Arch	Head	Shoulder	Elbow	Wrist	Hip	Knee	Ankle	Mean	Mean@0.1
256x256_pose_resnet_50_d256d256d256	96.351	95.329	88.989	83.176	88.420	83.960	79.594	88.532	33.911
384x384_pose_resnet_50_d256d256d256	96.658	95.754	89.790	84.614	88.523	84.666	79.287	89.066	38.046
256x256_pose_resnet_101_d256d256d256	96.862	95.873	89.518	84.376	88.437	84.486	80.703	89.131	34.020
384x384_pose_resnet_101_d256d256d256	96.965	95.907	90.268	85.780	89.597	85.935	82.098	90.003	38.860
256x256_pose_resnet_152_d256d256d256	97.033	95.941	90.046	84.976	89.164	85.311	81.271	89.620	35.025
384x384_pose_resnet_152_d256d256d256	96.794	95.618	90.080	86.225	89.700	86.862	82.853	90.200	39.433

Note:

Flip test is used

Results on COCO val2017 with detector having human AP of 56.4 on COCO val2017 dataset

Arch	AP	Ap .5	AP .75	AP (M)	AP (L)	AR	AR .5	AR .75	AR (M)	AR (L)
256x192_pose_resnet_50_d256d256d256	0.704	0.886	0.783	0.671	0.772	0.763	0.929	0.834	0.721	0.824
384x288_pose_resnet_50_d256d256d256	0.722	0.893	0.789	0.681	0.797	0.776	0.932	0.838	0.728	0.846
256x192_pose_resnet_101_d256d256d256	0.714	0.893	0.793	0.681	0.781	0.771	0.934	0.840	0.730	0.832
384x288_pose_resnet_101_d256d256d256	0.736	0.896	0.803	0.699	0.811	0.791	0.936	0.851	0.745	0.858
256x192_pose_resnet_152_d256d256d256	0.720	0.893	0.798	0.687	0.789	0.778	0.934	0.846	0.736	0.839
384x288_pose_resnet_152_d256d256d256	0.743	0.896	0.811	0.705	0.816	0.797	0.937	0.858	0.751	0.863

Note:

Flip test is used
Person detector has person AP of 56.4 on COCO val2017 dataset

Environment

The code is developed using python 3.6 on Ubuntu 16.04. NVIDIA GPUs ared needed. The code is developed and tested using 4 NVIDIA P100 GPUS cards. Other platform or GPU card are not fully tested.

Quick start

Installation

Install pytorch >= v0.4.0 following official instruction

Disable cudnn for batch_norm

# PYTORCH=/path/to/pytorch
# for pytorch v0.4.0
sed -i "1194s/torch\.backends\.cudnn\.enabled/False/g" ${PYTORCH}/torch/nn/functional.py
# for pytorch v0.4.1
sed -i "1254s/torch\.backends\.cudnn\.enabled/False/g" ${PYTORCH}/torch/nn/functional.py

Note that instructions like # PYTORCH=/path/to/pytorch indicate that you should pick a path where you'd like to have pytorch installed and then set an environment variable (PYTORCH in this case) accordingly.

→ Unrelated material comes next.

-- ==== Sys2Proof/Laws/Exec.lean ====
section
/-! SUPPORT. The dispatch, arm by arm. -/

namespace Sys2Proof.Machine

Clone this repo, and we'll call the directory that you cloned as ${POSE_ROOT}
Install dependencies.
```
pip install -r requirements.txt
```
Make libs
```
cd ${POSE_ROOT}/lib
make
```

Install COCOAPI:

# COCOAPI=/path/to/clone/cocoapi
git clone https://github.com/cocodataset/cocoapi.git $COCOAPI
cd $COCOAPI/PythonAPI
# Install into global site-packages
make install
# Alternatively, if you do not have permissions or prefer
# not to install the COCO API into global site-packages
python3 setup.py install --user

Note that instructions like # COCOAPI=/path/to/install/cocoapi indicate that you should pick a path where you'd like to have the software cloned and then set an environment variable (COCOAPI in this case) accordingly.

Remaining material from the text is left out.